Where the NetFlow data indicates computer systems that are not to be included in the generated graph (i.e. computer systems which fall outside the monitoring performed by the invention), the NetFlow data may be filtered so that it only includes flows involving two computer systems that are to be included in the generated graph 200.

Whilst the reminder of the description of the invention will discuss the use of network traffic data, it will be appreciated that there are other sources of connection data that can be used to identify the interactions occurring between computer systems on a network that may be used instead of, or in addition to, network traffic data. As an example, various different types of process data (e.g. process log files) that are generated by processes running on one or more of the computer systems on the network may be used. For example, where a file sharing service is provided by a process on a computer system, the logs for that file sharing service may indicate computer systems that have sent data to and/or retrieved data from the computer system hosting that file sharing service. Similarly, an authentication service running on a computer system may provide data indicating which computer system has authenticated with which other computer systems, thereby providing an indication of interactions occurring between different computer systems. For example, a graph may be generated by creating directed edges between the vertices representing different computer systems when one computer system attempts to authenticate with another computer system. In this example, the attributes for the edges in the created graph may include one or more of: a number of successful login attempts, a number of unsuccessful login attempts, a number of distinct usernames for which successful login attempts have been recorded, a number of distinct usernames for which unsuccessful login attempts have been recorded and so on. Indeed, in some cases, the connection comprise data collected from multiple different types of sources.

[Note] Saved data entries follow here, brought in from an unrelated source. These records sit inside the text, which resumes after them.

-- ==== Sys2Proof/Machine/Ops.lean ====
section
/-! DEFINITION. The writes a command or an edge makes, each once: the two ways a command ends (`respond`, `raise`:
spec/00_scope.md R9), the writes of CONSTRUCT and ADVANCE, reset and the edge with no command. -/

namespace Sys2Proof.Machine

/-- The numeric value of each status (R64). -/
def Status.code : Status → StatusCode
  | .ok => 0#3
  | .invalidSeed => 1#3
  | .invalidWidth => 2#3
  | .sequenceExhausted => 3#3
  | .periodRange => 4#3
  | .illegalCommand => 5#3

/-- `respond(code, data)`: the command ends with that status and data word, which the response registers hold from
this edge on (R9, R79; notes/assumptions/9.md). -/
def respond (c : Status) (data : DataWord) (s : State) : State :=
  { s with rspValid := true, rspStatus := c.code, rspData := data }

/-- `raise Status(code)`: the command ends with that status, writes no state, and its data is 0 (R9, R65). This is
the core's whole error mechanism: there is no trap (R68). -/
def raise (c : Status) (s : State) : State :=
  respond c 0#64 s

/-- The four writes of a successful CONSTRUCT (R54). -/
def writeConfiguration (reg : RegWord) (width : WidthWord) (bounded : Bool) (s : State) : State :=
  { s with reg := reg, width := width, bounded := bounded, count := 0#64 }

/-- The two writes of a successful ADVANCE: REG and `COUNT <- (COUNT + 1) mod 2^64` (R15, R58). -/
def writeAdvance (reg : RegWord) (s : State) : State :=
  { s with reg := reg, count := s.count + 1#64 }

/-- An edge with `rst = 1`: the values of R75. TAPS is not touched (R75, R76). -/
def loadReset (s : State) : State :=
  { s with
    reg := 9#63, width := 32#6, bounded := false, count := 0#64
    rspValid := false, rspStatus := 0#3, rspData := 0#64 }

/-- An edge with no command: the response registers are cleared and the rest is unchanged (R79). -/
def idleEdge (s : State) : State :=
  { s with rspValid := false, rspStatus := 0#3, rspData := 0#64 }

/-- What the port carries when the host drives nothing. -/
def idleInput : PortInput := { rst := false, cmdValid := false, cmd := 0#80 }

/-- The input of an edge at which the host presents `c`. -/
def presentCommand (c : CmdWord) : PortInput := { rst := false, cmdValid := true, cmd := c }

/-- The port input of the coming edge: the first listed one, or none driven once the list is used up
(notes/assumptions/3.md, DESIGN CHOICE). -/
def nextInput (s : State) : PortInput := s.inputs.headD idleInput

/-- The listed inputs after the coming edge. -/
def takeInput (s : State) : State := { s with inputs := s.inputs.tail }

end Sys2Proof.Machine
end

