-- ==== Sys2Proof/Tests/Slice0.lean ====
section
/-! SUPPORT. Tests. Expected values are the spec's own vectors (spec/95_test_vectors.md, numbered F, S or P there, and
spec/30_encoding.md R42) unless a line says otherwise. The tap tables are example values, not the hardware's. -/

namespace Sys2Proof.Tests

open Sys2Proof Sys2Proof.Machine

/-! ## Helpers -/

/-- TAPS_EX(5), TAPS_EX(6), TAPS_EX(8) and the taps of F15 (spec/95_test_vectors.md). -/
def ex5 : Taps := ⟨0#6, 1#6, 2#6, 3#6⟩
@[inherit_doc ex5] def ex6 : Taps := ⟨0#6, 1#6, 3#6, 4#6⟩
@[inherit_doc ex5] def ex8 : Taps := ⟨0#6, 2#6, 3#6, 4#6⟩
@[inherit_doc ex5] def ex63 : Taps := ⟨0#6, 1#6, 3#6, 62#6⟩

/-- A table with those entries. -/
def exTable : TapTable :=
  (((Vector.replicate 59 ex5).set 1 ex6).set 3 ex8).set 58 ex63

/-- The state the vectors write as a REG, WIDTH, BOUNDED, COUNT quadruple, with no response and no inputs. -/
def st (reg : RegWord) (width : WidthWord) (bounded : Bool) (count : DataWord) : State :=
  { reg := reg, width := width, bounded := bounded, count := count, rspValid := false, rspStatus := 0#3,
    rspData := 0#64, taps := exTable, inputs := [] }

/-- The outcome is a next state that passes the check. -/
def nextIs (o : Host.Outcome State Fault Refusal) (p : State → Bool) : Bool :=
  match o with
  | .next t => p t
  | .fault _ => false
  | .refused _ => false

/-- Registers and response of a state. -/
def shows (reg : RegWord) (width : WidthWord) (bounded : Bool) (count : DataWord) (status : StatusCode)
    (data : DataWord) (t : State) : Bool :=
  t.reg == reg && t.width == width && t.bounded == bounded && t.count == count &&
    t.rspValid && t.rspStatus == status && t.rspData == data

/-! ## Well-formed and ill-formed lines (R4 (i), R34, R40) -/

theorem test_widthFits_refuses_256 :
    (AsmLine.construct 256 8 false).wellFormed = false ∧ (AsmLine.period 256).wellFormed = false := by decide

theorem test_seedFits_refuses_wider_seeds :
    (AsmLine.construct 32 (2 ^ 64) false).wellFormed = false ∧
    (AsmLine.construct 32 (-(2 ^ 63) - 1) false).wellFormed = false := by decide

theorem test_wellFormed_admits_the_edges :
    (AsmLine.construct 255 (2 ^ 64 - 1) true).wellFormed = true ∧
    (AsmLine.construct 0 (-(2 ^ 63)) true).wellFormed = true ∧ (AsmLine.period 255).wellFormed = true := by decide

/-! ## Decoding: words written out from R34 and R36, RSV and unused fields set where the name says so -/

theorem test_decode_nop : decode 0x00000000000000000000#80 = .nop := by decide

theorem test_decode_construct_bounded : decode 0x000000000000000A0609#80 = .construct 6#8 10#64 true := by decide

/-- The same word laid out by R34's pattern: SEED, WID, RSV, B, OP. -/
theorem test_decode_construct_field_by_field :
    decode (10#64 ++ 0b00000110#8 ++ 0b0000#4 ++ 0b1#1 ++ 0b001#3) = .construct 6#8 10#64 true := by decide

/-- `CONSTRUCT 6, -1, 0` of spec/95_test_vectors.md. -/
theorem test_decode_construct_minus_one :
    decode 0xFFFFFFFFFFFFFFFF0601#80 = .construct 6#8 0xFFFFFFFFFFFFFFFF#64 false := by decide

/-- A word with every field different: SEED = 0x8000000000000001, WID = 0x3F, RSV = 0xF, B = 0, OP = 1 (R34, R38). -/
theorem test_decode_construct_ignores_rsv :
    decode 0x80000000000000013FF1#80 = .construct 0x3F#8 0x8000000000000001#64 false := by decide

theorem test_decode_advance : decode 0x00000000000000000002#80 = .advance := by decide

/-- The ignored-fields vector of spec/95_test_vectors.md. -/
theorem test_decode_advance_ignores_fields : decode 0x000000000000123455FA#80 = .advance := by decide

theorem test_decode_period : decode 0x00000000000000000603#80 = .period 6#8 := by decide
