/-! ### Chaining over blocks (R105) -/

/-- Settles O10: a non-empty sequence of whole blocks is its first block and the rest. -/
theorem foldRecursion : Obligations.FoldRecursion := by
  unfold Obligations.FoldRecursion
  refine ⟨fold_nil, fun st bytes hne hmod => ?_⟩
  have hpos : 0 < bytes.length := List.length_pos_iff.mpr hne
  have hfirst : (bytes.take 64).length = 64 := by rw [List.length_take]; omega
  calc fold st bytes
    _ = fold st (bytes.take 64 ++ bytes.drop 64) := by rw [List.take_append_drop]
    _ = fold (transform st (blockAt (bytes.take 64) 0)) (bytes.drop 64) := fold_block_append st _ hfirst

end Sys2Proof.Proofs
end

section
/-! PROOFS, family 40_scalar_transform: the XFORM command (R103). -/

namespace Sys2Proof.Proofs

open Sys2Proof Sys2Proof.Machine Sys2Proof.Laws

/-! ### Operands in a part of a payload (R72) -/

theorem byteAt_take (p : List Byte) {n i : Nat} (hi : i < n) : byteAt (p.take n) i = byteAt p i := by
  simp [byteAt, List.getElem?_take_of_lt hi]

theorem byteAt_drop (p : List Byte) (n i : Nat) : byteAt (p.drop n) i = byteAt p (n + i) := by
  simp [byteAt, List.getElem?_drop]

theorem wordAt_take (p : List Byte) {n off : Nat} (h : off + 4 ≤ n) : wordAt (p.take n) off = wordAt p off := by
  simp only [wordAt]
  rw [byteAt_take, byteAt_take, byteAt_take, byteAt_take] <;> omega

/-- A State inside the first `n` bytes does not read the bytes behind them. -/
theorem stateAt_take (p : List Byte) {n off : Nat} (h : off + 32 ≤ n) : stateAt (p.take n) off = stateAt p off := by
  ext1 j hj
  simp [stateAt, wordAt_take p (show off + 4 * j + 4 ≤ n by omega)]

theorem blockAt_drop (p : List Byte) (n off : Nat) : blockAt (p.drop n) off = blockAt p (n + off) := by
  ext1 k hk
  simp [blockAt, byteAt_drop, Nat.add_assoc]

/-! ### The command -/

/-- With 96 bytes XFORM answers the transform of its operands and drops the scalar unit's registers. -/
theorem exec_xform {p : List Byte} (hp : p.length = 96) (s : State) :
    exec (.xform p) s =
      .next (respondOk (encodeState (transform (stateAt p 0) (blockAt p 32))) (dropScalar s)) := by
  simp [exec, execXform, hp, runScalar_eq]

/-- A response OK with a State has the header `00 00 00 20` (R66). -/
theorem responseBytes_encodeState (st : HashState) :
    responseBytes okCode (encodeState st) = [0x00, 0, 0, 32] ++ encodeState st := by
  rw [responseBytes, encodeState_length]
  rfl

/-- Settles O26: with 96 bytes the response is that of the pure function and only the scalar unit is touched; with any other length
the error is raised. -/
theorem xformCommand : Obligations.XformCommand := by
  unfold Obligations.XformCommand
  refine fun p s => ⟨fun hp => ⟨_, exec_xform hp s, ?_, rfl, rfl, rfl, rfl, rfl⟩, fun hp => if_pos hp⟩
  rw [stateAt_take p (by omega), blockAt_drop, List.append_assoc, ← responseBytes_encodeState]
  rfl

end Sys2Proof.Proofs
end

section
/-! PROOFS, family 41_lane_transpose: the transpose and the packing by index (R111, R113, R116, R117), and the TRN command (R118). -/

namespace Sys2Proof.Proofs

open Sys2Proof Sys2Proof.Machine Sys2Proof.Laws

/-! ### The transpose and the packing (R111, R113, R116, R117) -/

@[simp] theorem transpose_transpose (m : Matrix) : transpose (transpose m) = m := by
  ext i hi j hj
  rw [transpose_getElem _ hi hj, transpose_getElem _ hj hi]

/-- Settles O11: the index mapping, and the mapping twice. -/
theorem transposeInvolution : Obligations.TransposeInvolution := by
  unfold Obligations.TransposeInvolution
  exact ⟨fun m _ _ hi hj => transpose_getElem m hi hj, transpose_transpose⟩

/-- Settles O12: packing and unpacking the States is one transpose each, packing the Blocks one for each half. -/
theorem packAndUnpack : Obligations.PackAndUnpack := by
  unfold Obligations.PackAndUnpack
  exact ⟨fun states _ _ hl hj => transpose_getElem states hj hl, fun vs _ _ hl hj => transpose_getElem vs hl hj,
    transpose_transpose, fun blocks _ _ ht hl => packBlocks_lane blocks ht hl⟩

/-! ### The bytes of a Matrix (R42, R43, R72) -/

theorem byteAt_eq_getElem {p : List Byte} {n : Nat} (h : n < p.length) : byteAt p n = p[n] := by
  simp [byteAt, h]
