-- ==== Sys2Proof/Machine/HostSyntax.lean ====
section
/-! DEFINITION. What the host agent can do: the registers by name (spec/10_state.md R21), the host-program notation of
30_encoding.md R101 and R102, and the bus transactions and branches the notation is assembled into. -/

namespace Sys2Proof.Machine

/-- The named registers of the register window (10_state.md R21). -/
inductive Reg where
  | id | cmd | status | srcAddr | srcLen | dstAddr | dstCap | dstLen | intEn | intStat
  deriving DecidableEq, Repr

/-- A label of a host program: one the writer chose, or the fresh label of one WAIT (30_encoding.md R102). -/
inductive Label where
  | user (n : Nat)
  | fresh (n : Nat)
  deriving DecidableEq, Repr

/-- The name an RD statement gives the value it reads; names are numbers here (notes/assumptions/14.md). -/
abbrev VarName := Nat

/-- The primitive statements of a host program (30_encoding.md R101). -/
inductive HostStmt where
  /-- `WR <reg>, <imm32>` -/
  | wr (reg : Reg) (imm : Word)
  /-- `RD <reg> -> <name>` -/
  | rd (reg : Reg) (name : VarName)
  /-- `MEM <addr>: <hex bytes>` -/
  | mem (addr : Addr) (bytes : List Byte)
  /-- `<label>:` -/
  | label (l : Label)
  /-- `BNZ <name>[<bit>], <label>` -/
  | bnz (name : VarName) (bit : Nat) (l : Label)
  deriving DecidableEq, Repr

/-- A line of a host program: a primitive statement or a pseudo-statement of 30_encoding.md R102. -/
inductive HostLine where
  | stmt (s : HostStmt)
  /-- `CMD <mnemonic>` -/
  | cmd (i : Instr)
  /-- `WAIT` -/
  | wait
  /-- `ACK` -/
  | ack
  /-- `RUN <mnemonic> sa, sl, da, dc` -/
  | run (i : Instr) (sa sl da dc : Word)
  deriving DecidableEq, Repr

/-- One move of the host agent: a bus transaction, an access to the data memory, or host-side control. Every register
statement is one 32-bit transaction (30_encoding.md R103); `bytes` lets a host make the accesses of other widths too
(10_state.md R33). -/
inductive HostOp where
  /-- a bus write of `bytes` bytes at bus address `addr` -/
  | busWrite (addr : Addr) (bytes : Nat) (data : Word)
  /-- a bus read of `bytes` bytes at bus address `addr`, the answer kept under `name` -/
  | busRead (addr : Addr) (bytes : Nat) (name : VarName)
  /-- the host writes one byte of the data memory by its own means (10_state.md R45) -/
  | memWrite (addr : Addr) (v : Byte)
  /-- the host reads one byte of the data memory -/
  | memRead (addr : Addr) (name : VarName)
  /-- host-side control: go to `target` if the bit is 1 -/
  | branch (name : VarName) (bit : Nat) (target : Nat)
  deriving DecidableEq, Repr

end Sys2Proof.Machine
end

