-- ==== Sys2Proof/Machine/Ops.lean ====
section
/-! DEFINITION. The shared operations: byte order (spec/00_scope.md R8), the data memory, the engine's accesses
(R10, 20_memory.md R64), acceptance and completion of a command (40_control.md R120 to R122, R126), and reset
(70_reset_and_hazards.md R300, R301). -/

namespace Sys2Proof.Machine

/-- The natural-number quotient rounded up (00_scope.md R7). -/
def ceilDiv (a b : Nat) : Nat := (a + b - 1) / b

/-- The little-endian form of a 32-bit value (00_scope.md R8). -/
def le32 (v : Nat) : List Byte :=
  [BitVec.ofNat 8 v, BitVec.ofNat 8 (v / 256), BitVec.ofNat 8 (v / 65536), BitVec.ofNat 8 (v / 16777216)]

/-- The value of four little-endian bytes (00_scope.md R8, `rdle32`). -/
def rdle32 (b0 b1 b2 b3 : Byte) : Nat :=
  b0.toNat + 256 * b1.toNat + 65536 * b2.toNat + 16777216 * b3.toNat

/-! ### The data memory -/

/-- One byte of the data memory. -/
def Memory.read : Memory → Addr → Byte
  | [], _ => Config.powerOnByte
  | (k, v) :: m, a => if k = a.toNat then v else Memory.read m a

/-- The memory with one byte written, in canonical form. -/
def Memory.write : Memory → Addr → Byte → Memory
  | [], a, v => if v = Config.powerOnByte then [] else [(a.toNat, v)]
  | (k, w) :: m, a, v =>
    if k < a.toNat then (k, w) :: Memory.write m a v
    else
      let rest := if k = a.toNat then m else (k, w) :: m
      if v = Config.powerOnByte then rest else (a.toNat, v) :: rest

/-- Consecutive bytes written upward from `a`. -/
def Memory.writeBytes : Memory → Addr → List Byte → Memory
  | m, _, [] => m
  | m, a, b :: bs => Memory.writeBytes (Memory.write m a b) (a + 1) bs

/-- Consecutive bytes read upward from `a`. -/
def Memory.readBytes (m : Memory) : Addr → Nat → List Byte
  | _, 0 => []
  | a, n + 1 => m.read a :: Memory.readBytes m (a + 1) n

/-! ### Engine accesses -/

/-- MemRead(a, 1): a byte, or BusRead when BUS_ERR holds for it (00_scope.md R10). -/
def engineRead (p : Platform) (m : Memory) (a : Addr) : Except ErrCode Byte :=
  if p.errs .read a then .error .busRead else .ok (m.read a)

/-- MemWrite(a, 1, v): raises BusWrite when BUS_ERR holds for it (00_scope.md R10). -/
def engineWrite (p : Platform) (m : Memory) (a : Addr) (v : Byte) : Except ErrCode Memory :=
  if p.errs .write a then .error .busWrite else .ok (m.write a v)

/-- The snapshot of `n` source bytes from `a` upward; the lowest address that errs decides (20_memory.md R65,
60_exceptions.md R278). -/
def readSource (p : Platform) (m : Memory) : Addr → Nat → Except ErrCode (List Byte)
  | _, 0 => .ok []
  | a, n + 1 => do
    let b ← engineRead p m a
    let bs ← readSource p m (a + 1) n
    return b :: bs

/-- The output bytes written in ascending address order (40_control.md R126). -/
def writeOutput (p : Platform) : Memory → Addr → List Byte → Except ErrCode Memory
  | m, _, [] => .ok m
  | m, a, b :: bs => do
    let m' ← engineWrite p m a b
    writeOutput p m' (a + 1) bs

/-! ### Draws -/

/-- `n` free bytes, from the `k`-th on. -/
def freeBytes (k n : Nat) : List Byte := (List.range n).map fun p => Config.freeByte (k + p)

/-- Every byte of the destination window takes any value, one draw per byte (40_control.md R120, 70_reset_and_hazards.md
R301). The engine never forms an address at or above 2^32 (20_memory.md R69). -/
def State.drawDestination (s : State) : State :=
  { s with
    mem := s.mem.writeBytes s.dstAddr (freeBytes s.draws s.destinationSize)
    draws := s.draws + s.destinationSize }

/-! ### The command lifecycle -/

/-- What a command's pure function returns: the output bytes and TAIL (40_control.md R126). -/
structure Output where
  bytes : List Byte
  tail  : Bool
  deriving DecidableEq, Repr

/-- A command's result with the memory after its writes. -/
structure Performed where
  out : Output
  mem : Memory
  deriving DecidableEq, Repr

/-- Command acceptance (40_control.md R121). CIP is not changed. -/
def accept (w : Word) (s : State) : State :=
  { s with cmd := w, status := s.status.accepted, dstLen := 0, eng := .busy }

/-- A lost command: the only effect is CMD_LOST (40_control.md R122). -/
def loseCommand (s : State) : State := { s with status := s.status.lost }

/-- Perform for a data command with the pure function `f` (40_control.md R126). -/
def performData (f : List Byte → Nat → Except ErrCode Output) (s : State) : Except ErrCode Performed := do
  let o := s.operands
  regionCheck o
  let src ← readSource s.platform s.mem s.srcAddr o.sl
  let out ← f src o.dc
  let m ← writeOutput s.platform s.mem s.dstAddr out.bytes
  return { out := out, mem := m }

/-- Successful completion (40_control.md R120). -/
def completeOk (s : State) (r : Performed) : State :=
  { s with
    dstLen := BitVec.ofNat 32 r.out.bytes.length
    status := s.status.completedOk r.out.tail
    cip := true
    eng := .idle
    mem := r.mem }

/-- Completion with an error, the core's counterpart of taking an exception (40_control.md R120, 60_exceptions.md R283).
It saves STATUS and CIP only, and transfers no control. The destination window is drawn, except for the three codes of
40_control.md R127. -/
def completeErr (s : State) (code : ErrCode) : State :=
  let t := if code.beforeMemory then s else s.drawDestination
  { t with dstLen := 0, status := s.status.completedErr code, cip := true, eng := .idle }

/-- Completion (40_control.md R120). -/
def complete (s : State) (r : Except ErrCode Performed) : State :=
  match r with
  | .ok p => completeOk s p
  | .error code => completeErr s code

/-- The engine step of a data command whose pure function is `f`. -/
def runData (f : List Byte → Nat → Except ErrCode Output) (s : State) : State := complete s (performData f s)

/-- Acknowledge, the core's counterpart of a return from exception (60_exceptions.md R284): a write of 1 to INT_STAT bit 0
clears CIP, and STATUS keeps its fields. -/
def acknowledge (s : State) : State := { s with cip := false }

/-! ### Reset -/

/-- The registers and the engine at their reset values, all else kept (10_state.md R44). -/
def resetRegisters (s : State) : State :=
  { State.reset with
    mem := s.mem, draws := s.draws, platform := s.platform, host := s.host, turns := s.turns }

/-- Reset (70_reset_and_hazards.md R300). A running command is abandoned and its destination window is drawn (R301).
DESIGN CHOICE, safe (notes/assumptions/23.md): a byte in both windows of a running command is drawn too, although R301 also
says that the source window is unchanged. -/
def resetCore (s : State) : State :=
  match s.eng with
  | .idle => resetRegisters s
  | .busy => resetRegisters s.drawDestination

end Sys2Proof.Machine
end

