-- ==== Sys2Proof/Machine/HuffTree.lean ====
section
/-! DEFINITION. HUF-TREE (spec/41_huffman_tree.md): frequency table, tree, codes, and HUF_CODES (R157). These values are
the core's FREQ, node arena and CODE (10_state.md R37 to R39), built afresh by each command (R42). -/

namespace Sys2Proof.Machine

/-- A Huffman tree (00_scope.md R12). An internal node carries the sym of its leftmost leaf (41_huffman_tree.md R146). -/
inductive Tree where
  | leaf (sym : Byte) (freq : Nat)
  | node (sym : Byte) (freq : Nat) (left right : Tree)
  deriving DecidableEq, Repr

/-- An entry of the frequency table (41_huffman_tree.md R141). -/
structure Entry where
  sym  : Byte
  freq : Nat
  deriving DecidableEq, Repr

/-- The code table: the symbols that have a code, with their codes (41_huffman_tree.md R150). -/
abbrev CodeTable := List (Byte × Bits)

/-- The 256 byte values, ascending. -/
def allBytes : List Byte := (List.range Config.alphabet).map (BitVec.ofNat 8)

/-- FreqCount (41_huffman_tree.md R140): how often each byte value occurs. -/
def freqCount (src : List Byte) (b : Byte) : Nat := src.count b

/-- Table (41_huffman_tree.md R141): the byte values that occur, ascending. -/
def table (freq : Byte → Nat) : List Entry :=
  (allBytes.filter fun b => decide (freq b ≥ 1)).map fun b => { sym := b, freq := freq b }

def Tree.sym : Tree → Byte
  | .leaf b _ => b
  | .node b _ _ _ => b

def Tree.freq : Tree → Nat
  | .leaf _ f => f
  | .node _ f _ _ => f

/-- `key(x) < key(y)`: frequency first, then sym (41_huffman_tree.md R143). -/
def keyLt (x y : Tree) : Bool :=
  decide (x.freq < y.freq) || (x.freq == y.freq && decide (x.sym.toNat < y.sym.toNat))

/-- The node of the set `t :: ts` with the smallest key, and the others. -/
def extractMin : Tree → List Tree → Tree × List Tree
  | t, [] => (t, [])
  | t, u :: us =>
    match extractMin u us with
    | (m, rest) => if keyLt m t then (m, t :: rest) else (t, m :: rest)

/-- The node of one merge: the first removed node is the left child and gives its sym (41_huffman_tree.md R144, R145). -/
def merge (a c : Tree) : Tree := .node a.sym (a.freq + c.freq) a c

/-- The merges of BuildTree on the set `t :: ts`, at most `fuel` of them (41_huffman_tree.md R144). -/
def mergeAll : Nat → Tree → List Tree → Tree
  | 0, t, _ => t
  | fuel + 1, t, ts =>
    match extractMin t ts with
    | (a, []) => a
    | (a, r :: rs) =>
      match extractMin r rs with
      | (c, rest) => mergeAll fuel (merge a c) rest

/-- BuildTree (41_huffman_tree.md R144): n leaves take n - 1 merges. An empty table has no tree. -/
def buildTree : List Entry → Option Tree
  | [] => none
  | e :: es =>
    some (mergeAll (es.length + 1) (.leaf e.sym e.freq) (es.map fun e' => .leaf e'.sym e'.freq))

/-- Walk (41_huffman_tree.md R150): "0" going left, "1" going right. -/
def walkCodes : Tree → Bits → CodeTable
  | .leaf b _, path => [(b, path)]
  | .node _ _ l r, path => walkCodes l (path ++ [false]) ++ walkCodes r (path ++ [true])

/-- Codes (41_huffman_tree.md R150). A root that is a leaf gives its symbol the code "0" (R151). -/
def codes : Tree → CodeTable
  | .leaf b _ => [(b, [false])]
  | .node b f l r => walkCodes (.node b f l r) []

/-- The code of a byte value, if it has one. -/
def codeOf : CodeTable → Byte → Option Bits
  | [], _ => none
  | (x, bits) :: t, b => if x = b then some bits else codeOf t b

/-- The code table of an input; the empty input has none (41_huffman_tree.md R157). -/
def codeTable (src : List Byte) : CodeTable :=
  match buildTree (table (freqCount src)) with
  | none => []
  | some root => codes root

/-- The byte whose bit `7 - k` is the `k`-th of the first eight bits, absent bits 0 (42_huffman_codec.md R184). -/
def byteOfBits (bits : Bits) : Byte :=
  BitVec.ofNat 8 ((List.range 8).foldl (fun acc k => 2 * acc + (bits.getD k false).toNat) 0)

/-- Bits packed MSB first into `n` bytes, absent bits 0 (42_huffman_codec.md R184). -/
def packInto : Nat → Bits → List Byte
  | 0, _ => []
  | n + 1, bits => byteOfBits bits :: packInto n (bits.drop 8)

/-- The dump record of one byte value: len, then 32 code bytes; all zero when it has no code (30_encoding.md R95). -/
def codeRecord (code : Option Bits) : List Byte :=
  match code with
  | none => List.replicate (1 + Config.codeBytes) 0
  | some bits => BitVec.ofNat 8 bits.length :: packInto Config.codeBytes bits

/-- HufCodesDump (41_huffman_tree.md R157). -/
def hufCodesDump (src : List Byte) (dc : Nat) : Except ErrCode Output :=
  if dc < Config.codesDumpLen then .error .dstOverflow
  else
    let code := codeTable src
    .ok { bytes := allBytes.flatMap fun b => codeRecord (codeOf code b), tail := false }

/-- HUF_CODES, opcode 0x05 (41_huffman_tree.md R157). -/
def execHufCodes (s : State) : Host.Outcome State Fault Refusal := .next (runData hufCodesDump s)

end Sys2Proof.Machine
end

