/-- Settles O38: `StopsOrCompletesIn` is its conclusion. -/
theorem runningCommandCompletesUnderEverySchedule : Obligations.RunningCommandCompletesUnderEverySchedule :=
  exists_stopsOrCompletesIn

end Sys2Proof.Machine
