-- ==== Sys2Proof/Machine/Reserved.lean ====
section
/-! DEFINITION. The reserved `OP` values, which a model refuses and gives no status (spec
30_encoding.md R98). -/

namespace Sys2Proof.Machine

/-- `OP` 0xA and 0xB. Spec 30_encoding.md R98. -/
def execReservedOpAB (_low : BitVec 13) (_s : State) : Res State := .refused .reservedOp

/-- `OP` 0xC to 0xF. Spec 30_encoding.md R98. -/
def execReservedOpCF (_low : BitVec 14) (_s : State) : Res State := .refused .reservedOp

end Sys2Proof.Machine
end

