/-- Each instruction appends at most 64 events to the trace and changes none of those before. Spec
00_scope.md R10, 70_reset_and_hazards.md §4. -/
def Obligations.TraceGrowsByAtMost64Events : Prop :=
  ∀ (i : Instr) (s t : State), exec i s = .next t →
    ∃ es : List Event, t.trace = s.trace ++ es ∧ es.length ≤ 64

/-- No instruction reads `CHIP_OUT`: two runs that differ only in it end alike but for it. Spec
41_transport.md R146. -/
def Obligations.NoInstructionReadsChipOut : Prop :=
  ∀ (i : Instr) (s : State) (w : ControlWord),
    match exec i s with
    | .next t => ∃ w', exec i { s with chipOut := w } = .next { t with chipOut := w' }
    | .fault r => exec i { s with chipOut := w } = .fault r
    | .refused r => exec i { s with chipOut := w } = .refused r

/-- No instruction reads the response of an earlier request, nor what a port presented: two runs that
differ only in these end alike but for them. Spec 10_state.md R26. -/
def Obligations.NoInstructionReadsAnEarlierResponse : Prop :=
  ∀ (i : Instr) (s : State) (r : Option Response) (out : PortOutput),
    match exec i s with
    | .next t => ∃ r' out',
        exec i { s with response := r, portOut := out } = .next { t with response := r', portOut := out' }
    | .fault e => exec i { s with response := r, portOut := out } = .fault e
    | .refused e => exec i { s with response := r, portOut := out } = .refused e

/-- The lower bound of one sweep at the default clock rate and settle delay is 13,617 µs. Spec
43_refresh.md §R205, 70_reset_and_hazards.md §4. -/
def Obligations.DefaultSweepTakesAtLeast13617Us : Prop :=
  ∀ (p : Params) (pad : PadPosition) (pats : GridIndex → Byte),
    timeBoundUs (defaultCfg p).clockHz (sweepEvents pad (defaultCfg p).settleUs pats) = 13617

/-- A request that goes on takes from the mutator's list one entry for each of its interleaving points,
whatever stores they hold: `interleavingPoints` counts the accesses of cells that each rule makes, and one
more for the answer. That the points stand there is the model's choice (log 17). Spec 20_memory.md §R66,
§R70. -/
def Obligations.RequestsTakeTheirInterleavingPoints : Prop :=
  ∀ (i : Instr) (s t : State), isRequest i = true → exec i s = .next t →
    t.mutator = s.mutator.drop (interleavingPoints i s)
end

Furthermore, although the graphs 200A and 200B illustrated in figures 2A and 2B shows the edges having an attribute representing the total amount of traffic in bytes that has been sent from one computer system to another computer system in the set during a time period covered by each of the graphs, it will be appreciated that other attributes that indicate different properties of the interactions between computer systems may be used instead, or in addition to the total amount of traffic in bytes.

Additionally, whilst the graphs 200A and 200B illustrated in figures 2A and 2B only show an attribute being associated with the edges of each graph, it will be appreciated that values of one or more attributes can also be associated with the vertices of the graph. For example, each vertex may be associated with an attribute indicating a particular type of the computer system represented by each vertex (e.g. “a server “a workstation”, etc.), or an operating system running on that computer system, or indeed any other type of attribute. Flowever, the use of attributes for the vertices of the graph 200 is not necessary and in some cases, no attributes are associated with the vertices of the graph 200 as is the case for the graphs 200A and 200B shown in figures 2A and 2B.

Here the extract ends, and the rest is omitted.